For me, it was heart-warming to see the wealth of spiritual and human wisdom in Frozen. Here are the singing trolls, who were portrayed as the wisdom-keepers of the land:
We’re only saying that love, of course, is powerful and strange
People make bad choices if they’re mad, or scared, or stressed
Throw a little love their way and you’ll bring out their best
True love brings out their best!
The characters in Frozen inhabit a tale that is about figuring out how to be brave while growing up. It is about how to let go of strategies that worked in your childhood to keep you safe, but now are limiting the truth of your life. It is about learning how to love by mending what is torn, learning the importance of knowing what you are feeling, letting those feelings be felt. It is about the genuine value of understanding and fostering your own special magic and gifts. It is about love for the land.

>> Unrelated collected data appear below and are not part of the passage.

/-! ## Reading objects after an update -/

theorem State.o_put (k : Nat) (v : Int) (j : Nat) : (s.put k v).o j = if j = k then v else s.o j := Store.get_set _ _ _ _
@[simp] theorem State.o_put_same (k : Nat) (v : Int) : (s.put k v).o k = v := by simp [State.o_put]
theorem State.o_put_other {k j : Nat} (v : Int) (h : j ≠ k) : (s.put k v).o j = s.o j := by simp [State.o_put, h]
theorem State.oN_eq (k : Nat) : s.oN k = (s.o k).toNat := rfl
theorem State.oF_eq (k : Nat) : s.oF k = F32.toRat (s.o k).toNat := rfl
theorem State.oN_put (k : Nat) (v : Int) (j : Nat) : (s.put k v).oN j = if j = k then v.toNat else s.oN j := by
  simp only [State.oN_eq, State.o_put]; split <;> rfl
@[simp] theorem State.oN_put_same (k : Nat) (v : Int) : (s.put k v).oN k = v.toNat := by simp [State.oN_put]
theorem State.oN_put_other {k j : Nat} (v : Int) (h : j ≠ k) : (s.put k v).oN j = s.oN j := by simp [State.oN_put, h]
theorem State.oF_put_other {k j : Nat} (v : Int) (h : j ≠ k) : (s.put k v).oF j = s.oF j := by simp [State.oF_eq, State.o_put, h]
theorem State.mode_put_other {k : Nat} (v : Int) (h : Obj.modeState ≠ k) : (s.put k v).mode = s.mode := State.oN_put_other s v h
theorem State.up_put_other {k : Nat} (v : Int) (h : Obj.modeState ≠ k) : (s.put k v).up = s.up := by
  simp only [State.up, State.mode_put_other s v h]; rfl
@[simp] theorem State.c_put (k : Nat) (v : Int) (j : Nat) : (s.put k v).c j = s.c j := rfl
@[simp] theorem State.cN_put (k : Nat) (v : Int) (j : Nat) : (s.put k v).cN j = s.cN j := rfl
@[simp] theorem State.cF_put (k : Nat) (v : Int) (j : Nat) : (s.put k v).cF j = s.cF j := rfl
@[simp] theorem State.putF_eq (k : Nat) (q : Rat) : State.putF k q s = s.put k (F32.ofRat q : Nat) := rfl
theorem State.inc32_eq (k : Nat) : State.inc32 k s = s.put k ((s.oN k + 1) % 4294967296 : Nat) := rfl
theorem State.incSat_eq (k : Nat) : State.incSat k s = s.put k (satInc32 (s.o k)) := rfl
theorem State.put_put_same (k : Nat) (v w : Int) (j : Nat) : ((s.put k v).put k w).o j = (s.put k w).o j := by
  simp only [State.o_put]; split <;> rfl

/-! ## put changes live alone -/

@[simp] theorem State.put_active (k : Nat) (v : Int) : (State.put k v s).active = s.active := rfl
@[simp] theorem State.put_shadow (k : Nat) (v : Int) : (State.put k v s).shadow = s.shadow := rfl
@[simp] theorem State.put_mem (k : Nat) (v : Int) : (State.put k v s).mem = s.mem := rfl
@[simp] theorem State.put_pending (k : Nat) (v : Int) : (State.put k v s).pending = s.pending := rfl
@[simp] theorem State.put_freeIx (k : Nat) (v : Int) : (State.put k v s).freeIx = s.freeIx := rfl
@[simp] theorem State.put_tick (k : Nat) (v : Int) : (State.put k v s).tick = s.tick := rfl
@[simp] theorem State.put_devSub (k : Nat) (v : Int) : (State.put k v s).devSub = s.devSub := rfl
@[simp] theorem State.put_plat (k : Nat) (v : Int) : (State.put k v s).plat = s.plat := rfl
@[simp] theorem State.put_isl (k : Nat) (v : Int) : (State.put k v s).isl = s.isl := rfl
@[simp] theorem State.put_fc (k : Nat) (v : Int) : (State.put k v s).fc = s.fc := rfl
@[simp] theorem State.put_md (k : Nat) (v : Int) : (State.put k v s).md = s.md := rfl
@[simp] theorem State.put_sw (k : Nat) (v : Int) : (State.put k v s).sw = s.sw := rfl
@[simp] theorem State.put_nv (k : Nat) (v : Int) : (State.put k v s).nv = s.nv := rfl
@[simp] theorem State.put_hbDrive (k : Nat) (v : Int) : (State.put k v s).hbDrive = s.hbDrive := rfl
@[simp] theorem State.put_lvDrive (k : Nat) (v : Int) : (State.put k v s).lvDrive = s.lvDrive := rfl
@[simp] theorem State.put_gsDrive (k : Nat) (v : Int) : (State.put k v s).gsDrive = s.gsDrive := rfl
@[simp] theorem State.put_tb (k : Nat) (v : Int) : (State.put k v s).tb = s.tb := rfl
@[simp] theorem State.put_grp (k : Nat) (v : Int) : (State.put k v s).grp = s.grp := rfl
@[simp] theorem State.put_chan (k : Nat) (v : Int) : (State.put k v s).chan = s.chan := rfl
@[simp] theorem State.put_slots (k : Nat) (v : Int) : (State.put k v s).slots = s.slots := rfl
@[simp] theorem State.put_eng (k : Nat) (v : Int) : (State.put k v s).eng = s.eng := rfl
@[simp] theorem State.put_ports (k : Nat) (v : Int) : (State.put k v s).ports = s.ports := rfl
@[simp] theorem State.put_sdRaised (k : Nat) (v : Int) : (State.put k v s).sdRaised = s.sdRaised := rfl
@[simp] theorem State.put_obs (k : Nat) (v : Int) : (State.put k v s).obs = s.obs := rfl
@[simp] theorem State.put_sdTripped (k : Nat) (v : Int) : (State.put k v s).sdTripped = s.sdTripped := rfl
@[simp] theorem State.put_leave (k : Nat) (v : Int) : (State.put k v s).leave = s.leave := rfl
@[simp] theorem State.put_gsx (k : Nat) (v : Int) : (State.put k v s).gsx = s.gsx := rfl
@[simp] theorem State.put_sup (k : Nat) (v : Int) : (State.put k v s).sup = s.sup := rfl
@[simp] theorem State.put_snx (k : Nat) (v : Int) : (State.put k v s).snx = s.snx := rfl
@[simp] theorem State.put_trac (k : Nat) (v : Int) : (State.put k v s).trac = s.trac := rfl
@[simp] theorem State.put_linkPrev (k : Nat) (v : Int) : (State.put k v s).linkPrev = s.linkPrev := rfl
@[simp] theorem State.put_planAt (k : Nat) (v : Int) : (State.put k v s).planAt = s.planAt := rfl
@[simp] theorem State.put_passTick (k : Nat) (v : Int) : (State.put k v s).passTick = s.passTick := rfl
@[simp] theorem State.put_six (k : Nat) (v : Int) : (State.put k v s).six = s.six := rfl
@[simp] theorem State.put_soHigh (k : Nat) (v : Int) : (State.put k v s).soHigh = s.soHigh := rfl
@[simp] theorem State.put_cp (k : Nat) (v : Int) : (State.put k v s).cp = s.cp := rfl
@[simp] theorem State.put_wc (k : Nat) (v : Int) : (State.put k v s).wc = s.wc := rfl
@[simp] theorem State.put_lv (k : Nat) (v : Int) : (State.put k v s).lv = s.lv := rfl
@[simp] theorem State.put_lamps (k : Nat) (v : Int) : (State.put k v s).lamps = s.lamps := rfl
@[simp] theorem State.put_ga (k : Nat) (v : Int) : (State.put k v s).ga = s.ga := rfl
@[simp] theorem State.put_lk (k : Nat) (v : Int) : (State.put k v s).lk = s.lk := rfl
@[simp] theorem State.put_post (k : Nat) (v : Int) : (State.put k v s).post = s.post := rfl
@[simp] theorem State.put_td (k : Nat) (v : Int) : (State.put k v s).td = s.td := rfl
@[simp] theorem State.put_st (k : Nat) (v : Int) : (State.put k v s).st = s.st := rfl
@[simp] theorem State.put_cc (k : Nat) (v : Int) : (State.put k v s).cc = s.cc := rfl
@[simp] theorem State.put_mon (k : Nat) (v : Int) : (State.put k v s).mon = s.mon := rfl
@[simp] theorem State.put_mtr (k : Nat) (v : Int) : (State.put k v s).mtr = s.mtr := rfl
@[simp] theorem State.put_net (k : Nat) (v : Int) : (State.put k v s).net = s.net := rfl
@[simp] theorem State.put_can (k : Nat) (v : Int) : (State.put k v s).can = s.can := rfl
@[simp] theorem State.put_esl (k : Nat) (v : Int) : (State.put k v s).esl = s.esl := rfl
@[simp] theorem State.put_image (k : Nat) (v : Int) : (State.put k v s).image = s.image := rfl
@[simp] theorem State.put_takeup (k : Nat) (v : Int) : (State.put k v s).takeup = s.takeup := rfl
@[simp] theorem State.put_roa (k : Nat) (v : Int) : (State.put k v s).roa = s.roa := rfl
@[simp] theorem State.put_memx (k : Nat) (v : Int) : (State.put k v s).memx = s.memx := rfl
@[simp] theorem State.put_hm (k : Nat) (v : Int) : (State.put k v s).hm = s.hm := rfl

In the end, what benefits and strengthens each of us, benefits and strengthens all of us. Frozen cold hearts separate and diminish us and each other. Warmth comes from cherishing one another’s gifts and allowing truth to be known regardless of how hard it might be. We thaw each other, and then everything around us comes to life. Spring comes to the land.
This is the world I want my favorite two year old to grow up learning about. It is the world I want to live in too.